Collected data entries:
------------------------------------

/-- The machine right after a power-on reset, in BOOT: every register at the value of its table (and of log entry 2), the queue
empty. -/
def State.reset : State :=
  { pending := [], free := 0, outputs := [], powered := true, regs := noRoles (startGroups ⟨[]⟩), folioA := emptyFolio,
    folioB := emptyFolio, host := .reset, turn := .reset, fw := .reset, boot := .reset, fault := .reset, life := .reset,
    time := .reset, gnss := .reset, inp := .reset, coll := .reset, vote := .reset, solv := .reset, ctl := .reset,
    loop := .reset, logic := .reset, can := .reset, spine := .reset, lane := .reset, safe := .reset, power := .reset }

end Sys2Proof.Machine
end

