/-- An occurrence of a process source (R412). A Lane-fatal source occurs in every active lane, because every lane computes the
same (R413): no lane is silenced, the event carries COMMON_MODE, and EV_FAULT_COMMON_MODE follows. While the lanes are not up
nothing is sent. -/
def State.emit (s : State) (src : Nat) (payload : List Byte) : State :=
  if s.ready = false then s else
  if s.cfg (F.faultSeverity src) = 3 then
    let s := (s.emitBase src 16 payload).inc F.faultCommonModeCount
    (s.wr F.faultStatusCommonMode 1).emitBase 0xC3 0 (le 1 src ++ le 4 (s.rd F.timeFrameNumber))
  else s.emitBase src 0 payload

/-- An occurrence dated to the frame instant (R180). -/
def State.emitAtFrame (s : State) (src : Nat) (payload : List Byte) : State :=
  let u := ({ s with time := { s.time with tb0 := s.time.frameAt } } : State).emit src payload
  { u with time := { u.time with tb0 := s.time.tb0 } }

/-- A byte of an event field that has no value in this event, which no rule gives (log entry 60). -/
def State.noValue (s : State) (code : Nat) : List Byte := [Config.freeByte code s.host.nextSeq]

/-- The bytes of event fields that have no value in this event (log entry 60). -/
def State.noValues (s : State) (code n : Nat) : List Byte := (List.range n).map fun k => Config.freeByte (code + 0x100 * k) s.host.nextSeq

/-! ### Responses -/

/-- A mailbox changed. -/
def State.setMailbox (s : State) (n : Nat) (b : Mailbox) : State :=
  { s with host := { s.host with mbx := s.host.mbx.set n b } }

/-- A response sent, or written over the command in its mailbox (R446, R452). -/
def State.deliver (s : State) (h : Hdr) (code res : Nat) (payload : List Byte) : State :=
  match h.src with
  | .mailbox n =>
    let msg := message 1 code h.seq.toNat res 0 s.now n.val payload
    let mb := s.host.mbx.get n.val
    { s with host := { s.host with mbx := s.host.mbx.set n.val ⟨.done, mb.buf.writeBytes 0 msg⟩,
                                   irq := putBit s.host.irq n.val true } }
  | .spine k _ _ _ ports =>
    let msg := message 1 code h.seq.toNat res 0 s.now 0xFF payload
    let kept := s.host.kept.get k.val ++ [⟨h.seq.toNat, h.check.toNat, msg⟩]
    ({ s with host := { s.host with
        kept := s.host.kept.set k.val (kept.drop (kept.length - 32)),
        outstanding := s.host.outstanding.set k.val ((s.host.outstanding.get k.val).filter fun q => q ≠ h.seq.toNat) } } :
      State).sendHost k.val (Output.response k.val ports.src.toNat) msg

/-- A response: sent at once, or waiting while the output selector holds (R446). -/
def State.respond (s : State) (h : Hdr) (code res : Nat) (payload : List Byte) : State :=
  if s.flag F.laneStatusHolding then { s with host := { s.host with waiting := s.host.waiting ++ [⟨h, code, res, payload⟩] } }
  else s.deliver h code res payload

/-- The responses, events and heartbeats that waited for the selector (R360, R446). -/
def State.flushWaiting (s : State) : State :=
  let start : State := { s with host := { s.host with waiting := [], withheld := [] } }
  let t := s.host.withheld.foldl (fun (t : State) o => match o with
    | .event h m => t.sendEvent h m
    | .heartbeat b => t.sendHeartbeat b) start
  s.host.waiting.foldl (fun (t : State) w => t.deliver w.hdr w.code w.res w.payload) t

/-- What a command comes to: the state, and its result and returned values, or none while a long command runs. -/
abbrev Reply := State × Option (Nat × List Byte)

/-- A reply with a result and returned values. -/
def State.reply (s : State) (res : Nat) (payload : List Byte := []) : Reply := (s, some (res, payload))

/-- A mailbox holds a message with this code, sequence, check code and payload (R443). -/
def Mailbox.holds (mb : Mailbox) (h : Hdr) (code : Nat) (payload : List Byte) : Bool :=
  unle (mb.buf.readBytes 4 2) == code && unle (mb.buf.readBytes 6 2) == payload.length &&
  unle (mb.buf.readBytes 8 4) == h.seq.toNat && unle (mb.buf.readBytes 28 4) == h.check.toNat &&
  mb.buf.readBytes 32 payload.length == payload

/-- A long command goes on (R446, R447): of a Spine host it is outstanding until its response. -/
def State.awaitReply (s : State) (h : Hdr) : State :=
  match h.src with
  | .mailbox _ => s
  | .spine k _ _ _ _ => { s with host := { s.host with
      outstanding := s.host.outstanding.set k.val (s.host.outstanding.get k.val ++ [h.seq.toNat]) } }

/-- A command run, with its response where it is complete. -/
def State.runCommand (s : State) (h : Hdr) (code : Nat) (body : State → Reply) : State :=
  match body s with
  | (s', some (res, payload)) => s'.respond h code res payload
  | (s', none) => s'.awaitReply h

/-- A rejected datagram counted, with EV_SPINE_AUTH no sooner than a second after the last (R337): reason 0 tag or slot, 1 replay, 2 unknown
source, and the rejections of the preceding second, this one among them (R343). -/
def State.authReject (s : State) (addr reason : Nat) : State :=
  let f := if reason = 0 then F.spineAuthFail else if reason = 1 then F.spineAuthReplay else F.spineUnknownHost
  let times := (s.spine.authTimes.filter fun t => s.since t < nsSecond) ++ [s.clock]
  let s := s.inc f
  let s : State := { s with spine := { s.spine with authTimes := times } }
  let quiet := match s.spine.authAt with
    | some t => decide (s.since t < nsSecond)
    | none => false
  if quiet then s
  else ({ s with spine := { s.spine with authAt := some s.clock } } : State).emit 0x91 (le 4 addr ++ le 1 reason ++ le 4 times.length)

/-- The UDP source port of a command of a Spine host (R339). -/
def replyPort (h : Hdr) : Nat :=
  match h.src with
  | .mailbox _ => 0
  | .spine _ _ _ _ ports => ports.src.toNat

/-- A response sent again, or a refusal with SEQUENCE or BUSY, to a command of a Spine host that is not processed (R447). -/
def State.answerSpine (s : State) (k : Nat) (h : Hdr) (msg : List Byte) : State := s.sendHost k (Output.response k (replyPort h)) msg

/-- The duplicate test of a Spine host's command (R447), then the command. -/
def State.spineCommand (s : State) (k : Nat) (h : Hdr) (code : Nat) (body : State → Reply) : State :=
  match (s.host.kept.get k).find? fun x => x.seq = h.seq.toNat with
  | some x =>
    if x.check = h.check.toNat then
      let m := x.msg.take 14 ++ [(x.msg.getD 14 0) ||| 1] ++ (x.msg.drop 15)
      s.answerSpine k h (m.take 28 ++ le 4 (Crypto.crc32c (m.take 28 ++ m.drop 32)).toNat ++ m.drop 32)
    else s.answerSpine k h (message 1 code h.seq.toNat Res.sequence 0 s.now 0xFF [])
  | none =>
    if 8 ≤ (s.host.outstanding.get k).length then s.answerSpine k h (message 1 code h.seq.toNat Res.busy 0 s.now 0xFF [])
    else s.runCommand h code body
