/-- The relative wind of the latest sample of the wind stream; all 0 with no sample. -/
def State.relativeWind (s : State) : F32 × F32 × F64 × F64 :=
  match s.latestOf (s.cfg F.collWindStream) with
  | some e => windOf (entryValue e 0) (entryValue e 1) (entryValue e 2) s.coll.low
  | none => (0, 0, 0, 0)

/-- The factor f of the process noise (R161). -/
def State.noiseFactor (s : State) : F32 :=
  if s.rd F.collDnStatus = 0 then Float.fint 1
  else Float.fratio (dnOne + ((s.cfg F.collQWiden : Int) - 1) * ((dnOne : Int) - s.coll.weight)) dnOne

/-- What propagation rests on in this frame (R136, R137, R161). -/
def State.mechNow (s : State) : Mech :=
  let p := s.rd F.collImuActivePort
  { sample := none, lever := (List.range 3).map fun a => s.cfgInt (F.collImuLever p a)
    align := (List.range 3).map fun a => s.cfgInt (F.collImuAlign p a), thrust := s.ctl.force, wind := s.ctl.windForce
    network := s.coll.dnForce
    qForce := (List.range 3).map fun a => Float.fmul (Float.fratio (s.cfg (F.collQForce a)) 10) s.noiseFactor
    wave := (s.cfg F.collWavePeriod, s.cfg F.collWaveDamping), model := s.active.vesselModel, thrusters := s.active.thrusterCells, hold := [42] }

/-- What the pass of a frame takes besides its entries: its instant, the weights of its references in 0.0001 (R140), the scalars that were
shed (R152), the INCONSISTENT receivers (R142), and the stream of the mechanised IMU. -/
structure FrameCtx where
  frame : Nat
  weights : Nats
  mech : Mech
  cut : List (Nat × Nat × Nat)
  inconsistent : Nat
  imu : Option Nat

/-- The pass of the frame in progress. -/
def State.frameCtx (s : State) (cut : List (Nat × Nat × Nat)) : FrameCtx :=
  ⟨s.time.frameAt, s.vote.applied, s.mechNow, cut, s.rd F.collRxConsistency, s.activeImu⟩

/-- What a pass has come to: the filter, the gated scalars of each receiver and those that failed, the references applied, whether a
pseudorange was accepted, and whether an update was not sound. -/
structure Pass where
  filter : Filter
  gated : Nats
  failed : Nats
  pos : List Nat
  hdg : List Nat
  pseudo : Bool
  broken : Bool

/-- A pass that has taken nothing. -/
def Pass.start (f : Filter) : Pass := ⟨f, ⟨[]⟩, ⟨[]⟩, [], [], false, false⟩

/-! ### Propagation and updates -/

/-- The states that are held keep their values, and the anchor's bias is zero (R136, R139, R184). -/
def holdStates (hold : List Nat) (old new : Filter) : Filter :=
  let pick (a b : List F64) : List F64 :=
    (List.range 45).map fun i => if i = 42 then 0 else if hold.contains i then a.getD i 0 else b.getD i 0
  { new with nominal := pick old.nominal new.nominal, err := pick old.err new.err }
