/-- The kind of a job (R190): 0 CHOL, 1 LDLT, 2 TRSM, 3 GEMM, 4 SCHED. -/
def State.kindOf (s : State) : JobNext → Nat
  | .none | .assemble => 3
  | .forward => 2
  | .schedule | .allocation _ => 4
  | .candidates | .candidateRetry _ => bit (!(Config.candidateMatrix (s.candidateProblem 0)).signs.isEmpty)
  | .stage k | .retry k => bit (!(Config.stageMatrix s.problemNow s.solv.point k s.solv.blocks s.solv.factors).signs.isEmpty)

/-- A job issued at an instant in µs from F+6.0 (R190, R191): its sequence counts on. A unit that is still ramping up takes it when it is
ready. -/
def State.issue (s : State) (job : JobNext) (atUs : Nat) : State :=
  let s : State := { s with solv := { s.solv with next := job, jobSeq := s.solv.jobSeq + 1 } }
  let seq : Sequencer := ⟨s.solv.jobSeq, s.kindOf job, 0⟩
  s.jobUnits.foldl (fun s u =>
    let s : State := { s with solv := { s.solv with desc := s.solv.desc.set u (some seq) } }
    if s.unitState u = 0 then s else s.startJob (s.frameClock + (6000 + atUs) * 1000) u) s

/-- No job of the solve runs. -/
def State.clearJobs (s : State) : State :=
  (List.range 4).foldl (fun s u => s.endUnit u) ({ s with solv := { s.solv with next := .none, held := [] } } : State)

/-! ### The end of a solve -/

/-- The iterations end at an instant in µs from F+6.0. -/
def State.solveEnd (s : State) (atUs : Nat) : State :=
  ({ s with solv := { s.solv with isOpen := false, ended := some atUs } } : State).clearJobs

/-- The iterations end early (R217): STALLED with an incumbent; without one the frame has no plan. -/
def State.solveStall (s : State) (atUs : Nat) : State :=
  (if s.solv.incumbent then s.solveBit svStalled else s).solveEnd atUs

/-- No candidate is feasible, or the iteration declares the constraints infeasible (R214). -/
def State.solveInfeasible (s : State) (limits : List (Nat × F64)) (atUs : Nat) : State :=
  let s := s.solveBit svInfeasible
  ({ s with solv := { s.solv with
      infeasible := true, best := none, group := worstGroup limits, worst := worstConstraint limits } } : State).solveEnd atUs

/-- The iterations end at an optimum (R196). -/
def State.solveOptimal (s : State) (atUs : Nat) : State := (s.solveBit svOptimal).solveEnd atUs

/-- The job that the fall-back path starts or goes on with: an iteration of schedule 0 or 1, or an allocation by schedule 2 where the
problem has no horizon (R204; log entry 99). -/
def State.fallJob (s : State) : JobNext :=
  if 20 ≤ s.solv.form then .schedule
  else match s.solv.next with
    | .allocation c => .allocation c
    | _ => .allocation 0

/-- The frame handed to the fall-back path on a unit (R199, R204), for a reason: 0 BREAKDOWN, 1 OVERFLOW, 2 REJECTED, 3 UNIT_FAULT,
4 UNITS_REDUCED. EV_SOLV_FALLBACK is sent in the first frame of a run. A unit without power is powered (log entry 99). -/
def State.fallBackOn (s : State) (unit : Option Nat) (reason atUs : Nat) : State :=
  let first := s.solv.fallReason.isNone && !s.solv.fallRun
  let job := s.fallJob
  let s := (s.clearJobs).solveBit svFallback
  let s : State := { s with solv := { s.solv with fallUnit := unit, fallReason := s.solv.fallReason.or (some reason) } }
  let s := if first then s.emit 0x50 (le 4 (s.rd F.timeFrameNumber) ++ le 1 reason) else s
  match unit with
  | some u => if s.solv.isOpen then (s.powerUnit u true).issue job atUs else s
  | none => s

/-- The frame handed over on the lowest-numbered healthy powered unit (R204). -/
def State.fallBack (s : State) (reason atUs : Nat) : State :=
  s.fallBackOn (s.healthyUnits.filter fun u => s.solv.powered.get u).head? reason atUs

/-- What a unit's fault does to the jobs in flight (R152, R204, R209): a re-run of the Collator is lost; during the solve the frame goes on
along the fall-back path on the lowest-numbered remaining healthy unit, or stops where none remains. -/
def State.lostUnit (s : State) (u atUs : Nat) : State :=
  let s := if s.coll.offload = .waiting then s.endOffload .lost else s
  if s.solv.isOpen = false ∨ (s.solv.fallUnit.isSome ∧ s.solv.fallUnit ≠ some u) then s
  else if s.healthyUnits.isEmpty then s.solveStall atUs
  else s.fallBackOn s.healthyUnits.head? 3 atUs

/-- A unit becomes FAULTED (R209), for a cause: 0 SCRATCH_ECC, 1 TEST, 2 SEQUENCER, 3 REJECTED. It is powered off. -/
def State.unitFault (s : State) (u cause atUs : Nat) : State :=
  let old := s.unitState u
  if old = 3 then s else
  let s := (s.wr (F.ctlUnitStatusState u) 3).emit 0x54 (le 1 u ++ le 1 old ++ le 1 3 ++ le 1 cause)
  (s.powerUnit u false).lostUnit u atUs

/-- A rejection counted against its unit (R193, R209): the third within 250 consecutive frames makes it FAULTED. -/
def State.countRejection (s : State) (u atUs : Nat) : State :=
  let now := s.totalFrames
  let kept := ((s.solv.rejects.get u).filter fun f => now < f + 250) ++ [now]
  let s := { s with solv := { s.solv with rejects := s.solv.rejects.set u kept } }
  let s := (s.wr (F.ctlUnitStatusRejections u) (min kept.length 3)).solveBit svRejected
  if 3 ≤ kept.length then s.unitFault u 3 atUs else s

/-! ### What a job comes to -/

/-- What a job returns (R190, R192): its kind, the matrices and factors of a CHOL or LDLT batch, the blocks of a GEMM or TRSM batch or the
solution of a schedule, the iterate with the residual of the Newton system, the steps run, the pivots replaced, and OVERFLOW,
INPUT_NONFINITE and TOO_LARGE. -/
structure JobOutcome where
  kind : Nat
  mats : List JobMatrix
  factors : List Factor
  blocks : List Block
  point : Point
  residual : F64
  steps : Nat
  replaced : Nat
  overflow : Bool
  nonfinite : Bool
  tooLarge : Bool
deriving Inhabited

/-- The words of a result, as they stand in scratch (R187, R192). -/
def JobOutcome.words (o : JobOutcome) : List F64 := (o.factors.flatMap fun f => f.cols.flatten) ++ o.blocks.flatMap fun b => b.flatten

/-- The status word of a result (R192; its layout is log entry 99's): BREAKDOWN, OVERFLOW, INPUT_NONFINITE, ABORTED, ECC_CORRECTED and
TOO_LARGE from bit 0 up, the member from bit 8 and the column from bit 16. -/
def JobStatus.word (x : JobStatus) : Nat :=
  let at_ := x.breakdown.getD (0, 0)
  bit x.breakdown.isSome + 2 * bit x.overflow + 4 * bit x.nonfinite + 8 * bit x.aborted + 16 * bit x.ecc + 32 * bit x.tooLarge +
    256 * (at_.1 % 256) + 65536 * (at_.2 % 256)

------------------------------------

## Exercise goal
From the data above, output exactly the lines between the one containing "let s := s.solveBit svInfeasible" and the one containing "4 UNITS_REDUCED. EV_SOLV_FALLBACK", counting both of them.

## Answer to this task
  let s := s.solveBit svInfeasible
  ({ s with solv := { s.solv with
      infeasible := true, best := none, group := worstGroup limits, worst := worstConstraint limits } } : State).solveEnd atUs

/-- The iterations end at an optimum (R196). -/
def State.solveOptimal (s : State) (atUs : Nat) : State := (s.solveBit svOptimal).solveEnd atUs

/-- The job that the fall-back path starts or goes on with: an iteration of schedule 0 or 1, or an allocation by schedule 2 where the
problem has no horizon (R204; log entry 99). -/
def State.fallJob (s : State) : JobNext :=
  if 20 ≤ s.solv.form then .schedule
  else match s.solv.next with
    | .allocation c => .allocation c
    | _ => .allocation 0

/-- The frame handed to the fall-back path on a unit (R199, R204), for a reason: 0 BREAKDOWN, 1 OVERFLOW, 2 REJECTED, 3 UNIT_FAULT,
4 UNITS_REDUCED. EV_SOLV_FALLBACK is sent in the first frame of a run. A unit without power is powered (log entry 99). -/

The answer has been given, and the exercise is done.